Unfortunately, low-iron glass tanks are not as common as normal glass tanks, and the current ones i see in local aquarium shops don't come in the wide but short design that i was looking for.

I was recommended to custom make it (costs alot more and have to wait), so i decided to continue my search for suitable ones.

After more searching, i chanced upon this tank from Rainbow Aquarium...



Its dimensions are 48cm width, 22cm depth and 23.5cm height... and its made of low-iron high clarity glass. This is the exact wide but short glass tank that i was looking for!

The only issue was that it has a internal overflow sump (IOS) compartment built into the tank. While this is good for those who are planning to use an IOS filter system... i plan to use a canister filter with glass lily pipes, so the IOS compartment will not be used.

Luckily the IOS compartment is attached to the tank with silicon, so it can be removed.
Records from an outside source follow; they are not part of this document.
-- ==== Sys2Proof/Laws/Ops.lean ====
section
/-! SUPPORT. One lemma per shared operation that says everything it can do: the register accesses, the order of checks on
one command, and what a command can answer. -/

namespace Sys2Proof.Machine

namespace State

variable (s : State)

/-- Taking an answer of the peripheral changes nothing but the inputs. -/
theorem dropDraw_eq : ∃ i, s.dropDraw = s.setInp i ∧ i.cmds = s.inp.cmds ∧ i.reset = s.inp.reset := by
  unfold dropDraw
  split <;> exact ⟨_, rfl, rfl, rfl⟩

/-- A register read appends its event, may use up an answer of the peripheral, and changes nothing else (R30, R41). -/
theorem memRead_eq (r : Reg) :
    ∃ i, s.memRead r = (s.setInp i).logBus (.rd (s.hw.addr r) (s.readValue r)) ∧
      i.cmds = s.inp.cmds ∧ i.reset = s.inp.reset := by
  unfold memRead
  split
  · obtain ⟨i, h, hc, hr⟩ := s.dropDraw_eq
    exact ⟨i, by rw [h], hc, hr⟩
  · exact ⟨s.inp, rfl, rfl, rfl⟩

@[simp] theorem readsDraw_status : s.readsDraw .status = true := by simp [readsDraw]

@[simp] theorem readValue_status : s.readValue .status = s.nextDraw := by simp [readValue]

theorem memRead_status : s.memRead .status = s.dropDraw.logBus (.rd (s.hw.addr .status) s.nextDraw) := by
  simp [memRead]

/-- What each register holds after a write (R31, R42): registers at other addresses keep their value. -/
theorem rf_memWrite (r q : Reg) (v : Byte) :
    (s.memWrite r v).rf q = if s.hw.addr q = s.hw.addr r then some v else s.rf q := by
  simp [rf, Memory.read_write, BitVec.toNat_inj]

theorem accepts_iff : s.accepts = true ↔ s.halt = none ∧ s.seq = .idle := by
  simp [accepts, halted]

theorem configurable_iff : s.configurable = true ↔ s.taken = true ∧ s.phase = .unconfigured := by
  simp [configurable]

theorem transmittable_iff : s.transmittable = true ↔ s.taken = true ∧ s.phase = .initialized := by
  simp [transmittable]

end State

/-- Everything `runCommand` can do with a next state (R85). -/
theorem runCommand_next {why : Option Reserved} {admitted : Bool} {c : Cause} {effect : State → State} {s t : State}
    (h : runCommand why admitted c effect s = .next t) :
    (s.accepts = false ∧ t = s) ∨
    (s.accepts = true ∧ why = none ∧ admitted = false ∧ t = s.raiseFatal c) ∨
    (s.accepts = true ∧ why = none ∧ admitted = true ∧ t = effect s) := by
  unfold runCommand at h
  cases hs : s.accepts <;> cases why <;> cases admitted <;> simp_all

/-- The command runs: its own effect (R85). -/
theorem runCommand_admitted {c : Cause} {effect : State → State} {s : State} (hs : s.accepts = true) :
    runCommand none true c effect s = .next (effect s) := by
  simp [runCommand, hs]

/-- The command is not admitted: the fatal halt (R83, R85). -/
theorem runCommand_fatal {c : Cause} {effect : State → State} {s : State} (hs : s.accepts = true) :
    runCommand none false c effect s = .next (s.raiseFatal c) := by
  simp [runCommand, hs]

/-- The command is not accepted: no effect (R85 item 1, R86). -/
theorem runCommand_notAccepted {why : Option Reserved} {admitted : Bool} {c : Cause} {effect : State → State} {s : State}
    (hs : s.accepts = false) : runCommand why admitted c effect s = .next s := by
  simp [runCommand, hs]

/-- SETCB stores a clock and a divisor and answers OK, or only answers IncompatibleSettings (R65). -/
theorem setcbEffect_cases (clockHz baud : Operand) (s : State) :
    (∃ d, divisor clockHz baud = some d ∧
      setcbEffect clockHz baud s = (s.setCfg { s.cfg with clk := clockHz, div := d }).respond .ok) ∨
    (divisor clockHz baud = none ∧ setcbEffect clockHz baud s = s.respond .incompatibleSettings) := by
  unfold setcbEffect
  cases divisor clockHz baud <;> simp

/-! Each command over the one shared operation (R61, R65, R67, R68, R69, R71, R76). -/

theorem exec_extract (s : State) :
    exec .extract s = runCommand none (!s.taken) .doubleExtraction (fun s => (s.setTaken true).respond .ok) s := rfl

theorem exec_takeover (s : State) : exec .takeover s = .refused .takeover := rfl

theorem exec_setcb (clockHz baud : Operand) (s : State) :
    exec (.setcb clockHz baud) s =
      runCommand (Instr.reserved (.setcb clockHz baud)) s.configurable .misuse (setcbEffect clockHz baud) s := rfl

theorem exec_setsb (v : Byte) (s : State) :
    exec (.setsb v) s = runCommand (Instr.reserved (.setsb v)) s.configurable .misuse
      (fun s => (s.setCfg { s.cfg with stop := v }).respond .ok) s := rfl

theorem exec_setcs (v : Byte) (s : State) :
    exec (.setcs v) s = runCommand (Instr.reserved (.setcs v)) s.configurable .misuse
      (fun s => (s.setCfg { s.cfg with chsz := v }).respond .ok) s := rfl

theorem exec_setmd (v : Byte) (s : State) :
    exec (.setmd v) s = runCommand (Instr.reserved (.setmd v)) s.configurable .misuse
      (fun s => (s.setCfg { s.cfg with mode := v }).respond .ok) s := rfl

theorem exec_commit (s : State) :
    exec .commit s = runCommand none s.configurable .misuse (fun s => s.setSeq (.commit 0)) s := rfl

theorem exec_txb (b : Byte) (s : State) :
    exec (.txb b) s = runCommand none s.transmittable .misuse (fun s => s.setSeq (.txPoll b)) s := rfl

/-- Everything a presented command can do with a next state: one case per row of the table of R88. -/
theorem exec_next {i : Instr} {s t : State} (h : exec i s = .next t) :
    (s.accepts = false ∧ t = s) ∨
    (s.accepts = true ∧ ∃ c, t = s.raiseFatal c) ∨
    (s.accepts = true ∧ i = .extract ∧ s.taken = false ∧ t = (s.setTaken true).respond .ok) ∨
    (s.accepts = true ∧ s.configurable = true ∧ (∃ clockHz baud, i = .setcb clockHz baud) ∧
      t = s.respond .incompatibleSettings) ∨
    (s.accepts = true ∧ s.configurable = true ∧ ∃ c, t = (s.setCfg c).respond .ok ∧
      ((∃ clockHz baud d, i = .setcb clockHz baud ∧ divisor clockHz baud = some d ∧
          c = { s.cfg with clk := clockHz, div := d }) ∨
        (∃ v, i = .setsb v ∧ legalStop v = true ∧ c = { s.cfg with stop := v }) ∨
        (∃ v, i = .setcs v ∧ legalChsz v = true ∧ c = { s.cfg with chsz := v }) ∨
        (∃ v, i = .setmd v ∧ legalMode v = true ∧ c = { s.cfg with mode := v }))) ∨
    (s.accepts = true ∧ s.configurable = true ∧ i = .commit ∧ t = s.setSeq (.commit 0)) ∨
    (s.accepts = true ∧ s.transmittable = true ∧ ∃ b, i = .txb b ∧ t = s.setSeq (.txPoll b)) := by
  cases i with
  | takeover => simp [exec, execTakeover] at h
  | extract =>
    rw [exec_extract] at h
    obtain h | ⟨ha, -, -, rfl⟩ | ⟨ha, -, ht, rfl⟩ := runCommand_next h
    · exact .inl h
    · exact .inr (.inl ⟨ha, _, rfl⟩)
    · exact .inr (.inr (.inl ⟨ha, rfl, by simpa using ht, rfl⟩))
  | setcb clockHz baud =>
    rw [exec_setcb] at h
    obtain h | ⟨ha, -, -, rfl⟩ | ⟨ha, -, hc, rfl⟩ := runCommand_next h
    · exact .inl h
    · exact .inr (.inl ⟨ha, _, rfl⟩)
    · obtain ⟨d, hd, he⟩ | ⟨-, he⟩ := setcbEffect_cases clockHz baud s
      · exact .inr (.inr (.inr (.inr (.inl ⟨ha, hc, _, he, .inl ⟨_, _, d, rfl, hd, rfl⟩⟩))))
      · exact .inr (.inr (.inr (.inl ⟨ha, hc, ⟨_, _, rfl⟩, he⟩)))
  | setsb v =>
    rw [exec_setsb] at h
    obtain h | ⟨ha, -, -, rfl⟩ | ⟨ha, hw, hc, rfl⟩ := runCommand_next h
    · exact .inl h
    · exact .inr (.inl ⟨ha, _, rfl⟩)
    · exact .inr (.inr (.inr (.inr (.inl ⟨ha, hc, _, rfl, .inr (.inl ⟨v, rfl, by simpa [Instr.reserved] using hw, rfl⟩)⟩))))
  | setcs v =>
    rw [exec_setcs] at h
    obtain h | ⟨ha, -, -, rfl⟩ | ⟨ha, hw, hc, rfl⟩ := runCommand_next h
    · exact .inl h
    · exact .inr (.inl ⟨ha, _, rfl⟩)
    · exact .inr (.inr (.inr (.inr (.inl
        ⟨ha, hc, _, rfl, .inr (.inr (.inl ⟨v, rfl, by simpa [Instr.reserved] using hw, rfl⟩))⟩))))
  | setmd v =>
    rw [exec_setmd] at h
    obtain h | ⟨ha, -, -, rfl⟩ | ⟨ha, hw, hc, rfl⟩ := runCommand_next h
    · exact .inl h
    · exact .inr (.inl ⟨ha, _, rfl⟩)
    · exact .inr (.inr (.inr (.inr (.inl
        ⟨ha, hc, _, rfl, .inr (.inr (.inr ⟨v, rfl, by simpa [Instr.reserved] using hw, rfl⟩))⟩))))
  | commit =>
    rw [exec_commit] at h
    obtain h | ⟨ha, -, -, rfl⟩ | ⟨ha, -, hc, rfl⟩ := runCommand_next h
    · exact .inl h
    · exact .inr (.inl ⟨ha, _, rfl⟩)
    · exact .inr (.inr (.inr (.inr (.inr (.inl ⟨ha, hc, rfl, rfl⟩)))))
  | txb b =>
    rw [exec_txb] at h
    obtain h | ⟨ha, -, -, rfl⟩ | ⟨ha, -, hc, rfl⟩ := runCommand_next h
    · exact .inl h
    · exact .inr (.inl ⟨ha, _, rfl⟩)
    · exact .inr (.inr (.inr (.inr (.inr (.inr ⟨ha, hc, b, rfl, rfl⟩)))))

end Sys2Proof.Machine
end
In addition, the tank comes with plastic feet attached to the bottom with silicone. I prefer a flat bottom tank placed on a foam base sheet, so those plastic feet will also have to be removed (it'll help further reduce the tank height too). 



After a few hours of tedious trimming and careful scraping of the silicone, both the IOS compartment and plastic feet are removed... a good rinse and dry, and the tank is ready!
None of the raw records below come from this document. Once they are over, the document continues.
-- ==== Sys2Proof/Laws/Step.lean ====
section
/-! SUPPORT. What one step can do, said once (R22, R85, R95). -/

namespace Sys2Proof.Machine

/-- The reset input asserted: the reset state (R95). -/
theorem step_reset {s : State} (h : s.resetAsserted = true) : step s = .next s.sampled.hardReset := by
  simp [step, stepWithReset, h]

/-- A fatal halt: nothing but the sample of the reset input (R86). -/
theorem step_halted {s : State} (hr : s.resetAsserted = false) (hh : s.halt.isSome = true) : step s = .next s.sampled := by
  simp [step, stepWithReset, microStep, State.halted, hr, hh]

/-- A command in progress: its next micro-step (R22). -/
theorem step_busy {s : State} (hr : s.resetAsserted = false) (hh : s.halt = none) (hs : s.seq ≠ .idle) :
    step s = .next (advance s.sampled) := by
  simp [step, stepWithReset, microStep, State.halted, hr, hh, hs]

/-- No command in progress and no halt: the command port (R22). -/
theorem step_accepting {s : State} (hr : s.resetAsserted = false) (hh : s.halt = none) (hs : s.seq = .idle) :
    step s = acceptCommand s.sampled := by
  simp [step, stepWithReset, microStep, State.halted, hr, hh, hs]

/-- No command presented: the block waits. -/
theorem acceptCommand_nil {s : State} (h : s.inp.cmds = []) : acceptCommand s = .next s := by
  simp [acceptCommand, h]

/-- A legal word presented: its command runs. -/
theorem acceptCommand_ok {s : State} {w : CommandWord} {rest : List CommandWord} {i : Instr}
    (h : s.inp.cmds = w :: rest) (hd : decode w = .ok i) : acceptCommand s = exec i s.taking := by
  simp [acceptCommand, h, hd]

/-- A reserved word presented: refused (R56). -/
theorem acceptCommand_reserved {s : State} {w : CommandWord} {rest : List CommandWord} {why : Reserved}
    (h : s.inp.cmds = w :: rest) (hd : decode w = .error why) : acceptCommand s = .refused (.reservedWord why) := by
  simp [acceptCommand, h, hd]

/-- Everything a step can do with a next state. -/
theorem step_next {s t : State} (h : step s = .next t) :
    (s.resetAsserted = true ∧ t = s.sampled.hardReset) ∨
    (s.resetAsserted = false ∧ s.halt.isSome = true ∧ t = s.sampled) ∨
    (s.resetAsserted = false ∧ s.halt = none ∧ s.seq = .idle ∧ s.inp.cmds = [] ∧ t = s.sampled) ∨
    (s.resetAsserted = false ∧ s.halt = none ∧ s.seq = .idle ∧
      ∃ w rest i, s.inp.cmds = w :: rest ∧ decode w = .ok i ∧ exec i s.sampled.taking = .next t) ∨
    (s.resetAsserted = false ∧ s.halt = none ∧ ∃ k, s.seq = .commit k ∧ t = commitStep k s.sampled) ∨
    (s.resetAsserted = false ∧ s.halt = none ∧ ∃ b, s.seq = .txPoll b ∧ t = txPollStep b s.sampled) ∨
    (s.resetAsserted = false ∧ s.halt = none ∧ ∃ b, s.seq = .txWrite b ∧ t = txWriteStep b s.sampled) := by
  cases hr : s.resetAsserted with
  | true =>
    rw [step_reset hr] at h
    simp_all
  | false =>
    cases hh : s.halt with
    | some c =>
      rw [step_halted hr (by simp [hh])] at h
      simp_all
    | none =>
      by_cases hs : s.seq = .idle
      · rw [step_accepting hr hh hs] at h
        cases hc : s.inp.cmds with
        | nil =>
          rw [acceptCommand_nil (by simpa using hc)] at h
          simp_all
        | cons w rest =>
          cases hd : decode w with
          | ok i =>
            rw [acceptCommand_ok (by simpa using hc) hd] at h
            simp_all
          | error why =>
            rw [acceptCommand_reserved (by simpa using hc) hd] at h
            simp at h
      · rw [step_busy hr hh hs] at h
        cases hq : s.seq <;> simp_all [advance]

/-- Presenting a word leaves a block that accepts commands as it is but for the port. -/
theorem withFetchWord_of_accepts {s : State} (nbits w : Nat) (hr : s.resetAsserted = false) (hh : s.halt = none)
    (hs : s.seq = .idle) :
    s.withFetchWord nbits w =
      s.setInp { s.inp with cmds := BitVec.ofNat 72 (w % 2 ^ nbits) :: s.inp.cmds } := by
  cases s
  simp_all [State.withFetchWord, State.setInp]

end Sys2Proof.Machine
end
After modification, the tank dimensions is now 48cm width x 22cm depth x 22cm height, which works out to around 23 litres in volume.

With the rack and tank done, here is what it looks like after initial setup with the room lights on...
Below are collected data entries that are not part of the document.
-- ==== Sys2Proof/Tests/Slice0.lean ====
section
/-! SUPPORT. Tests of the model on single steps, with expected values from 95_test_vectors.md and the rules, and for each
statement with hypotheses a state and operands that meet them. READY_POS = 5 and the addresses are the example values of R6. -/

namespace Sys2Proof.Tests

open Sys2Proof Sys2Proof.Machine

/-! ### Helpers -/

/-- The reset state of a block with the example parameters. -/
def fresh : State := State.resetWith Config.exampleParams Inputs.none

/-- TAKEN = 1, Unconfigured. -/
def owned : State := { fresh with taken := true }

/-- TAKEN = 1, Initialized, no register written. -/
def driving : State := { owned with phase := .initialized }

/-- The answers of the peripheral to come. -/
def State.answering (s : State) (answers : List Byte) : State := { s with inp := { s.inp with status := answers } }

/-- The words the host will present. -/
def State.presented (s : State) (words : List CommandWord) : State := { s with inp := { s.inp with cmds := words } }

/-- The levels of the reset input to come. -/
def State.resetLine (s : State) (levels : List Bool) : State := { s with inp := { s.inp with reset := levels } }

/-- A field of the next state, if there is one. -/
def look {α : Type} (f : State → α) : Host.Outcome State Fault Refusal → Option α
  | .next t => some (f t)
  | .fault _ => none
  | .refused _ => none

/-- Whether a step refuses, and why. -/
def refusal : Host.Outcome State Fault Refusal → Option Refusal
  | .next _ => none
  | .fault _ => none
  | .refused r => some r

/-! ### WellFormed: for each check an ill-formed term (R56 (c), (d)) -/

theorem test_ill_formed_stop : (Instr.setsb 4).wellFormed = false := by decide
theorem test_ill_formed_chsz : (Instr.setcs 8).wellFormed = false := by decide
theorem test_ill_formed_mode : (Instr.setmd 0x20).wellFormed = false := by decide
theorem test_ill_formed_baud : (Instr.setcb 16000000 0).wellFormed = false := by decide
theorem test_well_formed_zero_clock : (Instr.setcb 0 1).wellFormed = true := by decide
My existing 32 litre/45cm "Tree Scape" tank is currently placed on a custom made cabinet positioned beside it.

This is what it looks like without room lights...



I will be setting up another 32 litre/45cm tank on top of the steel rack, and the 13 litre/30cm tank will be shifted (again) to another location.  :Roll Eyes: 

There is a tall enough gap between the tank on the middle shelf and the top shelf, so its easy to access it during tank maintenance.

In this configuration, the bottom shelf still has around 30cm in height space, which is enough to fit short canister filters like the Eden 501 or the Eheim Ecco Pro 130 (i'll be using that filter for the larger tank on top).

Yes, i could have put up to 60cm wide tanks on this rack too, but i choose to stick to 45-48cm wide ones as i prefer to have some space on the sides, and the tank in the middle shelf will not be blocked by the steel frame too.

Overall, i'm very happy with how this rack setup turned out... hopefully it gives those who are keen on similar setups some good ideas too.  :Smile:

----------


## diazman

man, your tanks are really seeping poison!  :Laughing: . What's going into the new setup? looking forward to it!  :Smile:

----------


## Merviso

WoW! Your layout is really neat, even till the way you connect up your power extension...  :Well done: 

But since your rack is stainless steel and your power extension is right at the bottom, maybe good to raise up your power extension with something insulating so that in case of water leaking or overflow, the risk is minimized...  :Wink:

----------


## Urban Aquaria

> man, your tanks are really seeping poison! . What's going into the new setup? looking forward to it!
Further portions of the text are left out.